In this blog post, we will combine these tools and build something a little more involved: Effecient data objects for preparation and data ingestion into ML models!

Let's look at the holodec data (as of Oct 12, 2020), which contains large hologram images and numerical data accompaning each image.

In [2]:
from holodecml.data import *

In [3]:
def load_raw_datasets(path_data, num_particles, split, output_cols, subset):
    ds = open_dataset(path_data, num_particles, split)
    if subset:
        ix = int(subset * ds['image'].shape[0])
        inputs = ds['image'][:ix].values
        outputs = ds[output_cols].to_dataframe()
        outputs = outputs[outputs["hid"] < (ix+1)]
    else:
        inputs = ds["image"].values
        outputs = ds[output_cols].to_dataframe()    
    ds.close()
    return inputs, outputs

In [4]:
path_data = "/glade/p/cisl/aiml/ai4ess_hackathon/holodec/"
num_particles = "multi"
split = 'train'
subset = False
output_cols = ["x", "y", "z", "d", "hid"]

In [5]:
t0 = time.time()
inputs, outputs = load_raw_datasets(path_data, num_particles, split, output_cols, subset)
t1 = time.time()
print(t1-t0)

This file is pretty large, not large enough to cause memory overflow but its a big one!

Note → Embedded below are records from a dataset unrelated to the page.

theorem wit_weight_store :
    (∃ w k f h, Alone (.ldw hd .b32 4 6 0) (ldwState (.ldw hd .b32 4 6 0) 5 0 0) w k f h ∧ weightAt (ldwState (.ldw hd .b32 4 6 0) 5 0 0) f h = some 0 ∧ coreDie f.core = 0)
    ∧ (∃ w k f h, Alone (.ldw hd .b32 4 6 0) (ldwState (.ldw hd .b32 4 6 0) 5 192 0) w k f h ∧ weightAt (ldwState (.ldw hd .b32 4 6 0) 5 192 0) f h = some 0 ∧ coreDie f.core = 1)
    ∧ (∃ w k f h, Alone (.ldw hd .b32 4 6 0) (ldwState (.ldw hd .b32 4 6 0) 1 0 0) w k f h ∧ weightAt (ldwState (.ldw hd .b32 4 6 0) 1 0 0) f h = none)
    ∧ (∃ w k f h, Alone (.ldwNb hd .b32 4 6 0 9) (ldwState (.ldwNb hd .b32 4 6 0 9) 5 0 63951) w k f h ∧ refreshing 0 (ldwState (.ldwNb hd .b32 4 6 0 9) 5 0 63951).time = true)
    ∧ ∃ w k f h, Alone (.ldwNb hd .b32 4 6 0 9) (ldwState (.ldwNb hd .b32 4 6 0 9) 5 0 63950) w k f h ∧ refreshing 0 (ldwState (.ldwNb hd .b32 4 6 0 9) 5 0 63950).time = false :=
  ⟨witness _ (by decide +kernel), witness _ (by decide +kernel), witness _ (by decide +kernel), witness _ (by decide +kernel), witness _ (by decide +kernel)⟩

/-- The parent of `hnarrow` in order, at the window's end and one byte beyond, and slots 0, 1 and one beyond the table. -/
def narrowState (handle len slot : Nat) : State :=
  let i : Instr := .hnarrow hd 4 6 8 10 31
  let s := memState i handle 96
  { s with fibres := s.fibres.map fun f => (f.setPair 8 (BitVec.ofNat 64 len)).setReg 10 (BitVec.ofNat 32 slot) }

theorem wit_hnarrow : (∃ w k f h, Alone (.hnarrow hd 4 6 8 10 31) (narrowState 0 0 1) w k f h ∧ (checked (narrowState 0 0 1) f (f.pair 6) 0 1 .read [0]).1 = 0x0103)
    ∧ (∃ w k f h, Alone (.hnarrow hd 4 6 8 10 31) (narrowState 1 4000 6) w k f h ∧ (f.pair 8).toNat + capOffset (f.pair 6) = 4096
        ∧ ((narrowState 1 4000 6).entry f.inHtbase 6).kind = 2)
    ∧ (∃ w k f h, Alone (.hnarrow hd 4 6 8 10 31) (narrowState 1 4001 6) w k f h ∧ 4096 < (f.pair 8).toNat + capOffset (f.pair 6))
    ∧ (∃ w k f h, Alone (.hnarrow hd 4 6 8 10 31) (narrowState 1 0 0) w k f h ∧ (f.reg 10).toNat = 0)
    ∧ ∃ w k f h, Alone (.hnarrow hd 4 6 8 10 31) (narrowState 1 0 1) w k f h ∧ ((narrowState 1 0 1).entry f.inHtbase 1).kind = 1 :=
  ⟨witness _ (by decide +kernel), witness _ (by decide +kernel), witness _ (by decide +kernel), witness _ (by decide +kernel), witness _ (by decide +kernel)⟩

/-- Fences at .fib, met and not met; `.acq` waits for reads. -/
theorem wit_fence : (∃ w k f h, Alone (.fence hd .sc .fib) (placed (.fence hd .sc .fib)) w k f h ∧ true = true)
    ∧ (∃ w k f h, Alone (.fence hd .rel .sys) (placed (.fence hd .rel .sys)) w k f h ∧ (placed (.fence hd .rel .sys)).releaseMet k .sys 0 = true)
    ∧ (∃ w k f h, Alone (.fence hd .sc .shf) { placed (.fence hd .sc .shf) with log := [openStore] } w k f h ∧ State.releaseMet { placed (.fence hd .sc .shf) with log := [openStore] } k .shf 0 = false)
    ∧ ∃ w k f h, Alone (.fence hd .acq .shf) { placed (.fence hd .acq .shf) with log := [{ openStore with kind := .read }] } w k f h
        ∧ ¬ ∀ e ∈ [{ openStore with kind := AccKind.read }], e.key = k → e.kind.reads = true → e.returned.isSome = true :=
  ⟨witness _ (by decide), witness _ (by decide), witness _ (by decide), witness _ (by decide)⟩

/-- `marm` of a place that is translated, of one that is missing, of one that failed, and without rights. -/
def marmOut (s : State) (f : Fibre) (h : Sheaf) : Option XOut :=
  match s.checkAccess f (f.pair 6) 0 4 .read [0, 2] with
  | .error _ => none
  | .ok (win, o) => some (s.translate f.core h.ctx win o false .load 0 false).1

theorem wit_marm : (∃ w k f h, Alone (.marm hd true .b32 4 6 0) (memState (.marm hd true .b32 4 6 0) 1 124) w k f h
      ∧ (marmOut (memState (.marm hd true .b32 4 6 0) 1 124) f h).any (fun o => match o with | .at _ _ _ => true | _ => false) = true)
    ∧ (∃ w k f h, Alone (.marm hd false .b32 4 6 0) (memState (.marm hd false .b32 4 6 0) 2 0) w k f h ∧ marmOut (memState (.marm hd false .b32 4 6 0) 2 0) f h = some (.wait (.extent 2 0 0x8080)))
    ∧ (∃ w k f h, Alone (.marm hd false .b32 4 6 0) (memState (.marm hd false .b32 4 6 0) 3 0) w k f h ∧ marmOut (memState (.marm hd false .b32 4 6 0) 3 0) f h = some .fail)
    ∧ ∃ w k f h, Alone (.marm hd false .b32 4 6 0) (memState (.marm hd false .b32 4 6 0) 4 0) w k f h ∧ marmOut (memState (.marm hd false .b32 4 6 0) 4 0) f h = none :=
  ⟨witness _ (by decide +kernel), witness _ (by decide +kernel), witness _ (by decide +kernel), witness _ (by decide +kernel)⟩

/-- `marm.q` on a bound register; `mwait` with no monitor, with one that has fired, with one that has not. -/
theorem wit_monitors : (∃ w k f h, Alone (.marmQ hd 15) (placedWith (.marmQ hd 15) id (bound 15 1) id) w k f h ∧ h.bind 15 = 1)
    ∧ (∃ w k f h, Alone (.marmQ hd 15) (placed (.marmQ hd 15)) w k f h ∧ h.bind 15 = 0)
    ∧ (∃ w k f h, Alone .mwait (placed .mwait) w k f h ∧ f.monitor = none)
    ∧ (∃ w k f h, Alone .mwait (placedWith .mwait (fun f => { f with monitor := some ⟨.queue 3, true⟩ }) id id) w k f h ∧ f.monitor.map (·.fired) = some true)
    ∧ (∃ w k f h, Alone .mwait (placedWith .mwait (fun f => { f with monitor := some ⟨.queue 3, false⟩ }) id id) w k f h ∧ f.monitor.map (·.fired) = some false ∧ f.uiEn = false)
    ∧ ∃ w k f h, Alone .mwait (placedWith .mwait (fun f => { f with monitor := some ⟨.queue 3, false⟩, uiEn := true, uiPend := true }) id id) w k f h ∧ f.uiEn = true ∧ f.uiPend = true :=
  ⟨witness _ (by decide), witness _ (by decide), witness _ (by decide), witness _ (by decide), witness _ (by decide), witness _ (by decide)⟩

We will first write a lazy reader that returns the same things as the above method, but one row at a time. Then we will utilize special Iterable objects from the torch, tensorflow, and keras libraries that will enable multiprocessing with multiple workers, batching, and other transformations.

### The Dataset Reader

In [7]:
import tensorflow as tf
from tensorflow.keras.utils import Sequence
from torch.utils.data import Dataset, DataLoader

The torch.utils.data.Dataset and tensorflow.keras.utils.Sequence objects are nearly identical to each other in that both require a custom Reader to contain at minumum the __len__ and __getitem__ (thunder) methods:

In [9]:
class HologramReader(Dataset): # Sequence
    
    'Generates data for Keras/Tensorflow/Torch environments'
    
    def __init__(self, 
                 path_data, 
                 num_particles, 
                 split, 
                 output_cols, 
                 subset, 
                 maxnum_particles = 100):
        
        'Initialization'
        self.ds = open_dataset(path_data, num_particles, split)
        self.output_cols = [x for x in output_cols if x != 'hid']        
        self.hologram_numbers = list(range(len(self.ds.hologram_number.values)))
        self.maxnum_particles = maxnum_particles
        
    def __len__(self):
        'Denotes the number of batches per epoch'
        return len(self.hologram_numbers)
    
    def __getitem__(self, idx):
        'Return one row of data'
        
        # Select one "row" from the dataset
        hologram = self.hologram_numbers[idx]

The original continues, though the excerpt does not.